• _AVAILABLE DATA_
-- ==== Sys2Proof/Machine/Copy.lean ====
section
/-! DEFINITION. Asynchronous copies (R245 to R249): their checks at issue, their tags, and the steps in which their
elements move. -/

namespace Sys2Proof.Machine

/-! ## Elements (R246) -/

/-- A byte of an element: the element, the distance of its spot from BASE, the byte in it, the nibble for INT4, and the
bits that belong to the element (R55). -/
structure CopyByte where
  elem : Nat
  pos : Int
  j : Nat
  sub : Nat
  mask : Byte := 0xFF

/-- The bytes that element `i` is copied by: a whole block with the first element of a DXB block (R286), but for the
nibble that no element of an odd row fills (R55, log 81). -/
def copyBytes (h : HandleBits) (i : Nat) : List CopyByte :=
  let p := spotOf h i
  match kind h with
  | .int _ 4 => [{ elem := i, pos := p.pos, j := 0, sub := p.sub, mask := if p.sub = 0 then 0x0F else 0xF0 }]
  | .dxb q =>
    if p.sub = 0 then (upFrom 0 (Kind.dxb q).size).map fun j =>
      { elem := i, pos := p.pos, j, sub := 0, mask := if oddByte h (min 32 (hLen h 0 - i % hLen h 0)) = some j then 0x0F else 0xFF }
    else []
  | k => (upFrom 0 k.size).map fun j => { elem := i, pos := p.pos, j, sub := 0 }

/-- The bytes of elements `lo` to `hi`. -/
def copyRange (h : HandleBits) (lo hi : Nat) : List CopyByte := (upFrom lo (hi - lo)).flatMap (copyBytes h)

/-- Distances and bytes of all elements. -/
def copyPlaces (h : HandleBits) : List (Int × Nat) := (copyRange h 0 (hCount h)).map fun b => (b.pos, b.j)

/-- A source byte laid where the destination's element has its bits. -/
def moveBits (src dst : CopyByte) (v : Byte) : Byte :=
  if src.sub = dst.sub then v else if src.sub = 0 then v <<< 4 else v >>> 4

/-! ## At issue (R247, R248) -/

/-- Two handles describe the same tensor for a copy (R247). -/
def copyFits (d a : HandleBits) : Bool :=
  sameFormat d a && hCount a == hCount d &&
  (!(kind a).isDxb || (hLen a 0 == hLen d 0 && hRows a == hRows d)) && !hChan a && !hChan d

/-- Every byte of a destination lies within a publish buffer (R246). -/
def inBuffer (ws : List Word) (h : HandleBits) : Bool :=
  let size : Int := (field (ws.getD 0 0) 31 0 * 4096 : Nat)
  let base : Int := (hBase h : Nat)
  (copyPlaces h).all fun p => decide (0 ≤ base + p.1 + p.2 ∧ base + p.1 + p.2 < size)

/-- The lowest distance from the start of a publish buffer's half at which a destination lies where no translation leads
(R366). -/
def excludedSpot (base : Nat) (h : HandleBits) : Option Nat :=
  leastNat (((copyPlaces h).map fun p => ((hBase h : Int) + p.1 + (p.2 : Int)).toNat).filter fun o => excluded (base + o))

/-- The form that a copy's descriptor and destination make, with the physical base of a shadow half; the value fault
where R247 asks for it. A destination in an area that is excluded from every translation (R366) is the walk error of its
virtual page (log 101). -/
def copyForm (shadow remote : Bool) (v : Word) (d : HandleBits) : M (CopyForm × Nat) := do
  let (k, _) ← here
  let s ← get
  require (zeroBits v 63 32 && zeroBits v 12 6)
  if shadow then
    let n := field v 25 16
    let ws := Tab.get [] (s.die (dieOf k)).publish n
    require (zeroBits v 31 26 && zeroBits v 15 13)
    require (bit (ws.getD 0 0) 63)
    require (inBuffer ws d) (hAddr d)
    let base := halfBase ws (1 - selOf ws)
    match excludedSpot base d with
    | some o => operandFault (word (field (ws.getD 1 0) 55 12 * 4096 + o)) 2 true false
    | none => pure (.shadow (dieOf k) n, base)
  else if remote then
    require (hTile d && !hPeer d) (hAddr d)
    require (s.destinationOk (word (v.toNat % 2 ^ 32)))
    pure (.remote (word (field v 31 13 * 2 ^ 13)), 0)
  else
    require (zeroBits v 31 13)
    pure (.plain, 0)

/-- Tile offsets of the core among the bytes of an operand. -/
def copyTiles (k : Nat) (h : HandleBits) : List Nat :=
  if hTile h && (!hPeer h || peerOf k (hfield h 40 36) == k) then (copyPlaces h).map fun p => tileSpot h p.1 + p.2 else []

/-- The first byte of a tile operand that lies outside the tile or in the tile of a fused-off site,
or, written, in the identity words (R219, R220, R228). -/
def State.outsideSpot (s : State) (k : Nat) (h : HandleBits) (write : Bool) : Option Word :=
  if hTile h then
    let absent := hPeer h && !s.enabled (peerOf k (hfield h 40 36))
    ((copyPlaces h).find? fun p => absent || decide (0x100000 ≤ tileSpot h p.1 + p.2) ||
      (write && identityAt (tileSpot h p.1 + p.2))).bind fun p => spotAddr h p.1 p.2
  else none

/-- Where the bytes of an operand in global memory lie under confirmed pages. -/
def State.copyTargets (s : State) (k : Nat) (map : List Confirmed) (h : HandleBits) : List Target :=
  if hTile h then [] else (copyPlaces h).map fun p => s.targetAt k map h p.1 p.2

/-- Buffered lines that hold a byte of a copy's source or destination go first, so that a later store of the byte leaves
what the copy is to find (R237, R249). -/
def State.flushTargets (s : State) (k asid : Nat) (ts : List Target) : State :=
  s.sendLines k fun l => l.bytes.any fun b =>
    match l.node with
    | none => ts.contains (.hbm (l.pa * 64 + b.1))
    | some n => l.asid == asid && ts.contains (.node n (l.va / 64 * 64 + b.1))

/-- TAGS bit `t` (R248). -/
def tagBit (t : Nat) : Word := word (2 ^ t)

/-- A copy of tag `t` is counted (R248). -/
def Core.countTag (x : Core) (t : Nat) : Core :=
  { x with tags := x.tags &&& ~~~(tagBit t), tagCount := Tab.put x.tagCount t (Tab.get 0 x.tagCount t + 1) }

/-- A copy of tag `t` has completed (R248). -/
def Core.finishTag (x : Core) (t : Nat) : Core :=
  let n := Tab.get 0 x.tagCount t - 1
  { x with tagCount := if n = 0 then Tab.del x.tagCount t else Tab.put x.tagCount t n
           tags := if n = 0 then x.tags ||| tagBit t else x.tags }

/-- `copy`, `copy.h` and `copy.r` (R245 to R248). -/
def issueCopy (shadow remote : Bool) (hd ha : BitVec 4) (rs : BitVec 6) : M Unit := do
  let (k, c) ← here
  let asid ← myAsid
  let v ← readS rs
  let d ← handleAt hd.toNat
  let a ← handleAt ha.toNat
  if contentOk d && contentOk a then pure () else handleFault
  require (copyFits d a)
  let (form, base) ← copyForm shadow remote v d
  if form = .plain then checkPeer d (copyPlaces d) else pure ()
  let r : Reader := { k, c, owner := .ctx k c, asid }
  let reads ← spotVas a (copyPlaces a) false
  let writes ← if form = .plain then spotVas d (copyPlaces d) true else pure []
  let (mapA, e) ← confirmPages r .read (pageFirsts reads)
  let (mapD, f) ← confirmPages r .write (pageFirsts writes)
  let s ← get
  let ta := s.copyTargets k mapA a
  let td := if form = .plain then s.copyTargets k mapD d else []
  waitUntil (.laneReads (copyTiles k a))
  waitUntil (.globalBytes (targetPas (ta ++ td)))
  waitUntil (.nodeBytes (targetNodes (ta ++ td)))
  if form = .plain then waitUntil (.laneBytes (copyTiles k d)) else pure ()
  let t := field v 5 0
  waitUntil (.copyRoom t)
  if e || f then modMyCtx Ctx.remoteError else pure ()
  let s ← get
  match s.outsideSpot k a false with
  | some w => modMyCtx fun t => t.outOfRange w
  | none =>
    match if shadow then none else s.outsideSpot k d true with
    | some w => modMyCtx fun t => t.outOfRange w
    | none => pure ()
  modify fun s => s.flushTargets k asid (ta ++ td)
  let id ← freshSeq k
  modMyCore fun x =>
    let x := x.countTag t
    let u := x.ctx c
    if hCount a = 0 then x.finishTag t
    else { x with copies := x.copies ++ [{ id, ctx := c, tag := t, form, dst := d, src := a, total := hCount a, done := 0
                                           seq := id, asid, lid := u.sendLid, hi := u.hi, map := mapA ++ mapD, base }] }
  retire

• _DESCRIPTION OF THE TASK_
Return word for word the lines above from the line with "nibble that no" to the line with "sameFormat d a && hCount a == hCount d &&", including both and leaving out all others.

• _ANSWER TO THIS TASK_
nibble that no element of an odd row fills (R55, log 81). -/
def copyBytes (h : HandleBits) (i : Nat) : List CopyByte :=
  let p := spotOf h i
  match kind h with
  | .int _ 4 => [{ elem := i, pos := p.pos, j := 0, sub := p.sub, mask := if p.sub = 0 then 0x0F else 0xF0 }]
  | .dxb q =>
    if p.sub = 0 then (upFrom 0 (Kind.dxb q).size).map fun j =>
      { elem := i, pos := p.pos, j, sub := 0, mask := if oddByte h (min 32 (hLen h 0 - i % hLen h 0)) = some j then 0x0F else 0xFF }
    else []
  | k => (upFrom 0 k.size).map fun j => { elem := i, pos := p.pos, j, sub := 0 }

/-- The bytes of elements `lo` to `hi`. -/
def copyRange (h : HandleBits) (lo hi : Nat) : List CopyByte := (upFrom lo (hi - lo)).flatMap (copyBytes h)

/-- Distances and bytes of all elements. -/
def copyPlaces (h : HandleBits) : List (Int × Nat) := (copyRange h 0 (hCount h)).map fun b => (b.pos, b.j)

/-- A source byte laid where the destination's element has its bits. -/
def moveBits (src dst : CopyByte) (v : Byte) : Byte :=
  if src.sub = dst.sub then v else if src.sub = 0 then v <<< 4 else v >>> 4

/-! ## At issue (R247, R248) -/

/-- Two handles describe the same tensor for a copy (R247). -/
def copyFits (d a : HandleBits) : Bool :=
  sameFormat d a && hCount a == hCount d &&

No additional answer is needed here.